Why doesn t my Spark Yarn client runs on all available worker machines

I am running an application on Spark cluster using yarn client mode with 4 nodes. Other then Master node there are three worker nodes available but spark execute the application on only two workers. Workers are selected at random, there aren't any specific workers that get selected each time application is run.

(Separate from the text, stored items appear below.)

-- ==== Sys2Proof/Word.lean ====
section
/-! DEFINITION. The machine's word types: a register, a cell of program memory, an output value. -/

namespace Sys2Proof

/-- A register or the instruction pointer: 64 bits, unsigned (00_scope.md R5, R7, R12). -/
abbrev Word := BitVec 64

/-- One cell of program memory. The spec's cell has CELL_BITS bits, 3 to 64, a parameter (00_scope.md R6);
the model holds its value zero-extended to the widest cell, so that one machine serves every CELL_BITS
(DESIGN CHOICE, notes/assumptions/7.md). -/
abbrev Cell := BitVec 64

/-- One emitted value: 3 bits (10_state.md R32, 44_output.md R105). -/
abbrev OutVal := BitVec 3

end Sys2Proof
end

For the worker not being used following lines got printed in the logs

**INFO  Client:54*

     client token: N/A
      diagnostics: N/A
      ApplicationMaster host: 192.168.0.67
      ApplicationMaster RPC port: 0
      queue: default
      start time: 1550748030360
      final status: UNDEFINED
      tracking URL: http://aiserver:8088/proxy/application_1550744631375_0004/
      user: root

Find below Spark submit command:

spark-submit --master yarn --class com.i2c.chprofiling.App App.jar --num-executors 4 --executor-cores 3 --conf "spark.locality.wait.node=0"

Why doesn't my Spark Yarn client runs on all available worker machines?

Feb 22, 2019 in Apache Spark by Uzair Ahmad

edited Feb 22, 2019 by Omkar • 8,886 views

Have you tried using --deploy-mode cluster option?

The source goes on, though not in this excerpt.